Sir Arthur Bliss. "Things To Come". First sound film to have a specially written score.

Prokofiev. "Alexander Nevsky". "Ivan the Terrible". "Lieutenant Kizheh".

Eric Coates. "The Dambusters" inc. The Dambusters March.

Richard Addinsell. The Warsaw Concerto. featured in the film "Dangerous Moonlight".


----------



## Il_Penseroso

Prokofiev for Eisenstein's Ivan the Terrible I II


----------



## hyogen

Rasa said:


> Yann Tiersen should be put on a stake, hung, burned and then buried in salt.
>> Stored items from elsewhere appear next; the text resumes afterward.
-- ==== Sys2Proof/Machine/StationCommands.lean ====
section
/-! DEFINITION. The bodies of the commands of Station Control and of CLEAR_COUNTERS (chapter 8,
R198). -/

namespace Sys2Proof.Machine

open Sys2Proof

/-- GO_ONLINE's change of state, by the state it finds (R165). -/
def goOnlineChange (s : State) : State :=
  match s.sc.station with
  | .offline => enterRunning .online s
  | .listen => setStation .online s
  | .silent => setStation .online s
  | .online => s
  | .loop => leaveLine .online s

/-- GO_ONLINE (R165). -/
def goOnlineBody (s : State) : State :=
  match s.sc.address with
  | none => answerBare .badState s
  | some _ => answerBare .ok (reevaluate (goOnlineChange (clearFaults s)))

/-- GO_LISTEN (R166). -/
def goListenBody (s : State) : State :=
  answerBare .ok
    (match s.sc.station with
      | .offline => enterRunning .listen s
      | .listen => s
      | .silent => setStation .listen s
      | .online => leaveLine .listen s
      | .loop => leaveLine .listen s)

/-- GO_LOOP (R167). -/
def goLoopBody (s : State) : State :=
  match s.sc.station, s.sc.address with
  | .offline, some _ => answerBare .ok (reevaluate (enterRunning .loop s))
  | _, _ => answerBare .badState s

/-- The READY notice is discarded (R131, R168). -/
def discardNotice (s : State) : State := { s with rq := { s.rq with notice := none } }

/-- GO_OFFLINE (R168). -/
def goOfflineBody (s : State) : State :=
  answerBare .ok (discardNotice
    (match s.sc.station with
      | .offline => s
      | .listen => stopHearing s
      | .silent => stopHearing s
      | .online => leaveLine .offline s
      | .loop => leaveLine .offline s))

/-- The node address that a SET_ADDRESS byte gives: absent for FFh; none when the byte is refused
(R202). -/
def addressOf (v : Byte) : Option (Option Nat) :=
  if v = 0xFF then some none
  else if v.toNat ≤ Config.maxNode then some (some v.toNat)
  else none

/-- SET_ADDRESS (R164): the argument is tested before the state. -/
def setAddressBody (s : State) : State :=
  match addressOf s.hp.args.b0 with
  | none => answerBare .badArgument s
  | some a =>
    if s.sc.station = .offline then answerBare .ok { s with sc := { s.sc with address := a } }
    else answerBare .badState s

/-- CLEAR (R176, R199). -/
def clearBody (s : State) : State := answerBare .ok (clearBlocks s)

/-- CLEAR_COUNTERS (R198). -/
def clearCountersBody (s : State) : State := answerBare .ok { s with ctr := .zero }

end Sys2Proof.Machine
end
haha, why? i just heard one of his pieces for the first time yesterday


----------



## hyogen

GermanViolin said:


> I REALLY like the score for "The Last Samurai". Very nice! And it added to the emotion of the whatever scene was going on, especially during the battles and other intense moments. What I've noticed is that a score that has a really strong, or even solo, cello part seems to wrench at my heart strings (all puns intended). Agree? Disagree?


http://www.head-fi.org/t/600927/favorite-movie-scene-accompanying-favorite-song-soundtrack-and-why posted this this morning


----------



## gabem

ALL TIME FAVORITE movie score is THE MISSION. Beautifully composed and arranged by the master Ennio Morricone!


----------



## mwd

"Prokofiev's score for Eisenstein's Alexander Nevsky is deservedly acclaimed; the 'Battle on the Ice' alone would elevate this one to the peaks of film scoring"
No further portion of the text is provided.